Its a real mess to get the abstracts: half of the websites dont let you get there (protection from robots) and the other half are so randomly coded that you get a lot of info you don't want. Most pertinent might still be to download the available pdfs and find a way to access the abstract pdfs from there.

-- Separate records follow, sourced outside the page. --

/-- The words of a receipt (17 R321). -/
def receiptWords (s : State) (c : Copy) (k : Nat) : Nat :=
  let st := if c.fcode = 0 then 0 else if c.fcode = 7 then 1 else if c.fcode = 8 then 2 else 3
  let w0 := st + 2 ^ 8 * c.fcode + 2 ^ 16 * (c.sc.toNat / 2 ^ 16 % 2 ^ 16) + 2 ^ 32 * c.id + 2 ^ 48 * c.h + 2 ^ 56 * c.dir + 2 ^ 59 * (k - 1)
  let w1 := c.bytes % 2 ^ 32 + 2 ^ 32 * c.retry + 2 ^ 40 * c.corr
  let w5 := c.dch + 2 ^ 8 * c.unc + 2 ^ 32 * c.cch
  let v := w0 + 2 ^ 64 * (w1 + 2 ^ 64 * (s.acc % 2 ^ 64 + 2 ^ 64 * c.sb.toNat))
  if k = 1 then v else v + 2 ^ 256 * (c.eva % 2 ^ 48 + 2 ^ 64 * w5)

/-- A B store that a copy has filled is drained for every class from the cycle after its receipt (13 R273). -/
def drainB (s : State) (c : Copy) : State :=
  if !c.inB then s
  else { s with undrained := s.undrained.map fun u =>
    if u.cls = clsC && spaceOf u.key = .bs && coreOfKey u.key = c.core then
      { u with drains := (List.range 7).map (fun k => (k, s.acc + 1)) ++ u.drains }
    else u }

/-- A PAD or receipt counts as in its place from this cycle on. -/
def rcptDone (s : State) (n : Nat) (pad : Bool) (c : Copy) (r : Rcpt) : State :=
  let u := if pad then r.pad.getD 0 else r.unit
  let s := s.modRing c.org.core c.ringNo fun q => ({ q with recs := q.recs.map fun (x : RingRec) =>
    if x.unit = u && x.pad = pad && x.eff.isNone then { x with eff := some s.acc } else x }).advance
  if pad then s.padDone n
  else
    let s := (s.drainB c).copyTrap c
    if r.pad.isSome then s.modCopy n fun c => { c with rc := some { r with placed := true, out := true } } else s.endCopy n

/-- Both copies of the NACK of a PAD or receipt are lost: it counts as written, though no byte of it is. -/
def rcptMissed (s : State) (n : Nat) (pad : Bool) : State :=
  match s.copy? n with
  | none => s
  | some c => match c.rc with
    | some r => s.rcptDone n pad c r
    | none => s

/-- A PAD or receipt at its place: bytes that a landing of the same cycle writes are not made, and it counts as not served (13 R270). -/
def receiptEffect (s : State) (n : Nat) (pad : Bool) (c : Copy) (r : Rcpt) : State :=
  let core := c.org.core
  let q := s.ring core c.ringNo
  let u := if pad then r.pad.getD 0 else r.unit
  let k := if pad then 1 else r.n
  let key := wsKey core (q.base + 32 * u)
  let lost := s.lostBytes key (32 * k) (ones (32 * k))
  let s := s.writeUntimed clsC key (32 * k) (if pad then 0xFF else s.receiptWords c k) (ones (32 * k) - lost) 0
  if lost ≠ 0 then s.rcptNackEvent n pad none else s.rcptDone n pad c r

end State

/-- RECEIPT_WRITE (17 R321): the effect cycle of a receipt or PAD beat. -/
def execReceiptWrite (copy : Nat) (pad : Bool) (s : State) : Res :=
  .next (match s.copy? copy with
    | none => s
    | some c =>
      match c.rc with
      | none => s
      | some r =>
        if s.tierAway (tierOf c.org.core) then (if r.placed then s.endCopy copy else s.loseReceipt copy c)
        else if s.cur.denied.isSome then s.rcptNackEvent copy pad none
        else s.receiptEffect copy pad c r)

/-! ## Messages (17 R318, R319, R322) -/

namespace State

/-- The core and queue of XLB or SVB. -/
def queueOf (s : State) (p : Nat) (sv : Bool) : Option (Nat × Nat) :=
  let r := if sv then (s.part p).svb else (s.part p).xlb
  if !r.valid then none else (s.physTier p r.tier).map fun t => (coreAtMesh t r.pos, r.queue)

/-- Changes one message, found by its word and queue. -/
def modMsg (s : State) (p : Nat) (m : Msg) (f : Msg → Msg) : State :=
  s.modPart p fun t => { t with msgs := t.msgs.map fun x => if x.sv = m.sv && x.word = m.word && !x.posted then f x else x }

/-- The next message of a queue: in their order, one on its way at a time, at most 16 unanswered. -/
def nextMsg (s : State) (p : Nat) (sv : Bool) : Option Msg :=
  let l := (s.part p).msgs.filter fun m => m.sv = sv
  if l.any (fun m => m.out) || 16 ≤ (l.filter fun m => m.posted).length then none
  else (l.find? fun m => !m.posted).bind fun m => if m.from_ ≤ s.acc then some m else none

def msgBeatEvent (s : State) (p : Nat) (m : Msg) : State :=
  let s := (s.onBus 10).modMsg p m fun x => { x with tries := x.tries + 1, out := true }
  match s.queueOf p m.sv with
  | none => s.modMsg p m fun x => { x with out := false }
  | some (core, _) =>
    if s.beatFails (tierOf core) then s.schedAux (s.acc + 4) phEnd none (.msgNack p m)
    else s.schedAux (s.acc + 10) phWrite none (.msgWrite p m)

/-- A message's beat was NACKed or not served: it is sent again. After the fourth sending it is given up and logged (A26). -/
def msgNackEvent (s : State) (p : Nat) (m : Msg) (nack : Bool) : State :=
  let gone (x : Msg) : Bool := x.sv = m.sv && x.word = m.word && !x.posted && 4 ≤ x.tries
  if (s.part p).msgs.any gone then
    let s := s.modPart p fun t => { t with msgs := t.msgs.filter fun x => !gone x }
    match s.queueOf p m.sv with
    | some (core, base) =>
      let tail := if m.sv then (s.part p).svTail else (s.part p).xlTail
      s.logGiveUp (tierOf core) (meshIdx core) (wsKey core (base + 8 * tail)) (s.acc - (if nack then 4 else 10))
    | none => s
  else
    { s with hall := { s.hall with retry := satInc 16 s.hall.retry } }.modMsg p m fun x => { x with out := false, from_ := s.acc + 1 }

/-- A message counts as posted at the tail of its queue. -/
def msgPosted (s : State) (p : Nat) (m : Msg) : State :=
  let s := s.modPart p fun t => if m.sv then { t with svTail := (t.svTail + 1) % 16 } else { t with xlTail := (t.xlTail + 1) % 16 }
  s.modMsg p m fun x => { x with out := false, posted := true }

/-- A message's entry at the tail of its queue. -/
def msgWriteEvent (s : State) (p : Nat) (m : Msg) : State :=
  match s.queueOf p m.sv with
  | none => s.msgNackEvent p m false
  | some (core, base) =>
    let tail := if m.sv then (s.part p).svTail else (s.part p).xlTail
    let key := wsKey core (base + 8 * tail)
    let lost := s.lostBytes key 8 255
    if s.cur.denied.isSome then s.msgNackEvent p m false
    else if lost ≠ 0 then (s.writeUntimed clsC key 8 m.word (255 - lost) 0).msgNackEvent p m false
    else (s.writeUntimed clsC key 8 m.word 255 0).msgPosted p m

14/10 : We had a call with B Frank who helped us on the bypassing of security checks we're facing with google scholar and the websites located on it. 

In [4]:
import urllib3
import json

In [5]:
http = urllib3.PoolManager()
"""
S=0
for i in range (len(urls)):
    r = http.request('GET', urls[i])
     # transform byte information to string info
    string = r.data.decode("utf-8")
    if "doctype html" not in str.lower(string):
        print(str.lower(string[:15]))
        print(i)
        S+=1
print(S)
"""

#it seems that using this method we get access to the html whereas previously we didn't
# we still have one or 2 problems(apparentlu with captchas) but it represents a small percentage 
# of the articles apparently
# you can check by uncommenting the lines below
"""
r = http.request('GET', urls[4])
 # transform byte information to string info
string = r.data.decode("utf-8")
print(string)
"""

'\nr = http.request(\'GET\', urls[4])\n # transform byte information to string info\nstring = r.data.decode("utf-8")\nprint(string)\n'

In [15]:
# By running this cell and uncommenting "print soup" you'll realize that for some 
# reason the abstract isn't present in the html

r = http.request('GET', urls[4])
print(urls[4])
 # transform byte information to string info
    
string = r.data.decode("utf-8")

#print(string)
byte_page = r.data



parser = "html.parser"
soup = BeautifulSoup(byte_page, parser)
#print(soup)
results = soup("div", class_="abstractSection abstractInFull")
#print(results)
"""
for result in results:
    print(result.get_text())

        results = soup("h3", class_="gs_rt")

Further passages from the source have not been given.